• **Prompt**: Could you output exactly the lines from the one containing "match s.readGlobal l" through the end of the records below, and nothing more?

• **Entries supplied**:
/-- R327: aborts speculative tasks and every one that read a line held by an aborted task; n bounds the rounds. -/
def State.abortSpec (s : State) (c : Nat) (uids : List Nat) : Nat → State
  | 0 => s
  | n + 1 =>
    if uids.isEmpty then s
    else
      let lines := uids.flatMap (s.heldLines c)
      let s := uids.foldl (fun s u => s.abortOne c u) s
      let more := ((s.ctx c).tasks.filter (fun t => s.inRun c t && t.readSet.any lines.contains)).map Task.uid
      s.abortSpec c more n

/-- R325: the held lines and deltas of a speculative task that has resumed on another die are held there. -/
def State.moveHeld (s : State) (d : Fin 8) (c uid : Nat) : State :=
  let hs := s.dies.toList.flatMap (fun e => e.held.filter (fun h => h.ctx == c && h.uid == uid))
  let ds := s.dies.toList.flatMap (fun e => e.deltas.filter (fun h => h.ctx == c && h.uid == uid))
  let s := (List.finRange 8).foldl (fun s e => s.modDie e (fun x =>
    { x with held := x.held.filter (fun h => !(h.ctx == c && h.uid == uid)),
             deltas := x.deltas.filter (fun h => !(h.ctx == c && h.uid == uid)) })) s
  s.modDie d (fun x => { x with held := x.held ++ hs, deltas := x.deltas ++ ds })

/-- R326: lines written by an end or stop action of a task: the speculative tasks with a higher order key that overlap it and have read one
of them are aborted; one of them that reads such a line later in its run conflicts as well (entry 27). -/
def State.conflicts (s : State) (c : Nat) (e : Task) (lines : List Nat) : State :=
  let later := (s.ctx c).tasks.filter (fun t => s.inRun c t && e.keyBelow t && regionsOverlap t.regions e.regions)
  let s := later.foldl (fun s t => s.modTask c t.uid (fun t => { t with endLines := t.endLines ++ lines.filter (fun p => !t.endLines.contains p) })) s
  s.abortSpec c ((later.filter (fun t => t.readSet.any lines.contains)).map Task.uid) ((s.ctx c).tasks.length + 1)

/-! ### Edge actions (R312 to R317) -/

/-- Dirty lines of a range in a die's cache. -/
def State.dirtyLines (s : State) (d : Fin 8) (c va n : Nat) : List Nat :=
  ((s.ctx c).lines va n).filter (fun pl => match mfind (s.die d).cache pl with | some x => x.dirty != 0 | none => false)

/-- A flush (R313): the dirty bytes of a range go home. -/
def State.flush (s : State) (d : Fin 8) (c : Nat) (t : Task) (va n : Nat) : State :=
  let ls := s.dirtyLines d c va n
  (s.releaseRange d c va n).conflicts c t ls

/-- R316: one addition into a home element. -/
def State.homeAdd (s : State) (c va : Nat) (ty : AccType) (v : Nat) : State :=
  match (s.ctx c).pas va ty.width with
  | some pas =>
    let s := (s.homeRead pas).1
    s.homeBytes [c] (pas.zip (leBytes ty.width (ty.sum (leNat (readAt s.mem pas)) v)))
  | none => s

/-- R316: adds the deltas of a task in a range at home and clears them. -/
def State.addDeltas (s : State) (d : Fin 8) (c : Nat) (t : Task) (va n : Nat) : State :=
  let mine := fun (x : Delta) => x.ctx == c && x.uid == t.uid && decide (va ≤ x.va) && decide (x.va < va + n)
  let ds := (s.die d).deltas.filter mine
  let s := ds.foldl (fun s x => s.homeAdd c x.va x.ty x.value.toNat) s
  let s := s.modDie d (fun e => { e with deltas := e.deltas.filter (fun x => !mine x) })
  s.conflicts c t ((ds.filterMap (fun x => (s.ctx c).translate x.va)).map lineOf)

/-- The bytes of a window from its base. -/
def Tile.windowBytes (t : Tile) (w n : Nat) : List Byte := readAt t.spm (span (t.window w).base n)

/-- The start action of a record (R312): an invalidate, and the fill of its window; a poisoned line fills nothing and gives the feed
strand MEM_POISON at its entry bundle (R348). -/
def State.startEffect (s : State) (c l : Nat) (r : Region) : State :=
  if r.mode = 1 ∨ r.mode = 3 then s
  else
    let s := s.acquireRange (dieOf l) c r.base r.extent
    if !r.stageIn then s
    else (List.range ((r.extent + 127) / 128)).foldl (fun s i =>
      let n := min 128 (r.extent - 128 * i)
      match s.readGlobal l (r.base + 128 * i) n with
      | (s, .ok bs) => s.modTile l (fun t => t.writeSpm ((span ((t.window r.win).base + 128 * i) n).map some |>.zip bs))
      | (s, .error f) =>
        let entry := ((s.taskOn l).map Task.entryF).getD 0
        s.modTile l (fun t => t.modStrand .feed (fun st => { st with pc := entry }.failed f entry f.fault.2))) s

/-- The STAGE_OUT of a record reads its window (R311, R313): of a W or RW record into the region through the die's cache; of an ACC
record the bytes to be added. -/
def State.readWindow (s : State) (c l : Nat) (t : Task) (k : Nat) (r : Region) : State :=
  let bs := (s.tile l).windowBytes r.win r.extent
  let s := if r.mode = 3 then s else (s.writeGlobal l r.base bs).1
  s.modRegion c t k (fun r => { r with windowRead := true, staged := if r.mode = 3 then bs else [] })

• **Your solution**:
      match s.readGlobal l (r.base + 128 * i) n with
      | (s, .ok bs) => s.modTile l (fun t => t.writeSpm ((span ((t.window r.win).base + 128 * i) n).map some |>.zip bs))
      | (s, .error f) =>
        let entry := ((s.taskOn l).map Task.entryF).getD 0
        s.modTile l (fun t => t.modStrand .feed (fun st => { st with pc := entry }.failed f entry f.fault.2))) s

/-- The STAGE_OUT of a record reads its window (R311, R313): of a W or RW record into the region through the die's cache; of an ACC
record the bytes to be added. -/
def State.readWindow (s : State) (c l : Nat) (t : Task) (k : Nat) (r : Region) : State :=
  let bs := (s.tile l).windowBytes r.win r.extent
  let s := if r.mode = 3 then s else (s.writeGlobal l r.base bs).1
  s.modRegion c t k (fun r => { r with windowRead := true, staged := if r.mode = 3 then bs else [] })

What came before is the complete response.